Why Finland will seek NATO membership and why I still think we shouldn’t

Kati Juva

Finland for decades has regarded itself as part of Western society, with shared values such as human rights and democracy. Step by step we have come loose from the sphere of interest of Russia and the former Soviet Union, first by ending our Agreement of Friendship, Co-operation and Mutual Assistance in 1991, when the Soviet Union came to its end, then by joining the European Union and many other European organizations starting in 1995.

Despite this, we have always tried to keep good relations with Russia, with which we have a 1,300-km common border. These good relations are essential to our security, but are also good for the economy and for reducing tension in Europe. Finland, however, has throughout this time provided for its own defense with modern equipment and compulsory military service.

The Finnish-Russian border at Lake Virmajärvi

Until this year, the vast majority of Finnish people and Finnish politicians have thought there was no need to join any military alliance. We have not felt any military threat from Russia and have thought that a non-allied status gives us good ways to work with different countries and to promote conflict solving in the world. For a long time, however, we have had a close partnership with NATO. We have participated in common military exercises and our weaponry is NATO-compatible.

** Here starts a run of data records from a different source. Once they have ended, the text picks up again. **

-- ==== Sys2Proof/Laws/State.lean ====
section
/-! SUPPORT. What each shared update leaves as it was, one lemma per field, and what the outcomes keep. -/

namespace Sys2Proof.Machine

/-! ### emit -/

@[simp] theorem State.emit_setup (o : Out) (s : State) : (s.emit o).setup = s.setup := rfl

@[simp] theorem State.emit_glob (o : Out) (s : State) : (s.emit o).glob = s.glob := rfl

@[simp] theorem State.emit_adm (o : Out) (s : State) : (s.emit o).adm = s.adm := rfl

@[simp] theorem State.emit_pen (o : Out) (s : State) : (s.emit o).pen = s.pen := rfl

@[simp] theorem State.emit_sqs (o : Out) (s : State) : (s.emit o).sqs = s.sqs := rfl

@[simp] theorem State.emit_cqs (o : Out) (s : State) : (s.emit o).cqs = s.cqs := rfl

@[simp] theorem State.emit_accepted (o : Out) (s : State) : (s.emit o).accepted = s.accepted := rfl

@[simp] theorem State.emit_fns (o : Out) (s : State) : (s.emit o).fns = s.fns := rfl

@[simp] theorem State.emit_hbInt (o : Out) (s : State) : (s.emit o).hbInt = s.hbInt := rfl

@[simp] theorem State.emit_eps (o : Out) (s : State) : (s.emit o).eps = s.eps := rfl

@[simp] theorem State.emit_lost (o : Out) (s : State) : (s.emit o).lost = s.lost := rfl

@[simp] theorem State.emit_rigs (o : Out) (s : State) : (s.emit o).rigs = s.rigs := rfl

@[simp] theorem State.emit_epochSeq (o : Out) (s : State) : (s.emit o).epochSeq = s.epochSeq := rfl

@[simp] theorem State.emit_jobs (o : Out) (s : State) : (s.emit o).jobs = s.jobs := rfl

@[simp] theorem State.emit_gens (o : Out) (s : State) : (s.emit o).gens = s.gens := rfl

@[simp] theorem State.emit_restores (o : Out) (s : State) : (s.emit o).restores = s.restores := rfl

@[simp] theorem State.emit_forks (o : Out) (s : State) : (s.emit o).forks = s.forks := rfl

@[simp] theorem State.emit_dir (o : Out) (s : State) : (s.emit o).dir = s.dir := rfl

@[simp] theorem State.emit_dirQ (o : Out) (s : State) : (s.emit o).dirQ = s.dirQ := rfl

@[simp] theorem State.emit_scrubs (o : Out) (s : State) : (s.emit o).scrubs = s.scrubs := rfl

@[simp] theorem State.emit_manStore (o : Out) (s : State) : (s.emit o).manStore = s.manStore := rfl

@[simp] theorem State.emit_sheets (o : Out) (s : State) : (s.emit o).sheets = s.sheets := rfl

@[simp] theorem State.emit_tackle (o : Out) (s : State) : (s.emit o).tackle = s.tackle := rfl

@[simp] theorem State.emit_cleats (o : Out) (s : State) : (s.emit o).cleats = s.cleats := rfl

@[simp] theorem State.emit_keys (o : Out) (s : State) : (s.emit o).keys = s.keys := rfl

@[simp] theorem State.emit_spdm (o : Out) (s : State) : (s.emit o).spdm = s.spdm := rfl

@[simp] theorem State.emit_tap (o : Out) (s : State) : (s.emit o).tap = s.tap := rfl

@[simp] theorem State.emit_links (o : Out) (s : State) : (s.emit o).links = s.links := rfl

@[simp] theorem State.emit_drainUp (o : Out) (s : State) : (s.emit o).drainUp = s.drainUp := rfl

@[simp] theorem State.emit_freqs (o : Out) (s : State) : (s.emit o).freqs = s.freqs := rfl

@[simp] theorem State.emit_waitPkts (o : Out) (s : State) : (s.emit o).waitPkts = s.waitPkts := rfl

@[simp] theorem State.emit_sreqs (o : Out) (s : State) : (s.emit o).sreqs = s.sreqs := rfl

@[simp] theorem State.emit_unknown (o : Out) (s : State) : (s.emit o).unknown = s.unknown := rfl

@[simp] theorem State.emit_hreqs (o : Out) (s : State) : (s.emit o).hreqs = s.hreqs := rfl

@[simp] theorem State.emit_xfers (o : Out) (s : State) : (s.emit o).xfers = s.xfers := rfl

@[simp] theorem State.emit_arbs (o : Out) (s : State) : (s.emit o).arbs = s.arbs := rfl

@[simp] theorem State.emit_pipeCtx (o : Out) (s : State) : (s.emit o).pipeCtx = s.pipeCtx := rfl

@[simp] theorem State.emit_rounds (o : Out) (s : State) : (s.emit o).rounds = s.rounds := rfl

For many years Finland has had a “NATO-option,” which means we have maintained the right to join NATO if we want to. We have opposed Russia’s stance that this would be a hostile move by both Finland and NATO towards Russia. Neither NATO nor Russia will decide whether we join any alliance. This option has been very important for our security policy but also for democracy and independence. No one can dictate our position to us. Even the peace movement has silently accepted this option.

The war in Ukraine changed everything

All this changed overnight when Russia attacked Ukraine in February, although Russia’s annexation of Crimea in 2014 and its strong opposition to NATO’s possible further expansion to the east (meaning also Finland and Sweden) had given us warnings. Russia’s aggression towards its neighbors has been increasing for a long time.

Seeing in Ukraine what can happen to a country without NATO’s security guarantees has caused the Finnish people to reconsider our NATO option. The whole nation experienced a déjà vu from 1939, when in the Winter War we were attacked by Soviet Union and had to fight alone. We kept our independence, but lost parts of our territory.

So, during a very short time the public opinion about joining a military alliance has changed from a quite cautious consideration to a fairly positive view. In recent polls 65% of Finns are for joining NATO while 22% are against, with the rest not decided. Most politicians and parties support joining; only some MPs from the Left League are publicly opposing. Our Green Party Minister of Foreign Affairs, Pekka Haavisto, has asked if this is not a time to put the NATO option to use, what would be? If we don’t use it now, he added, the option would lose its credibility.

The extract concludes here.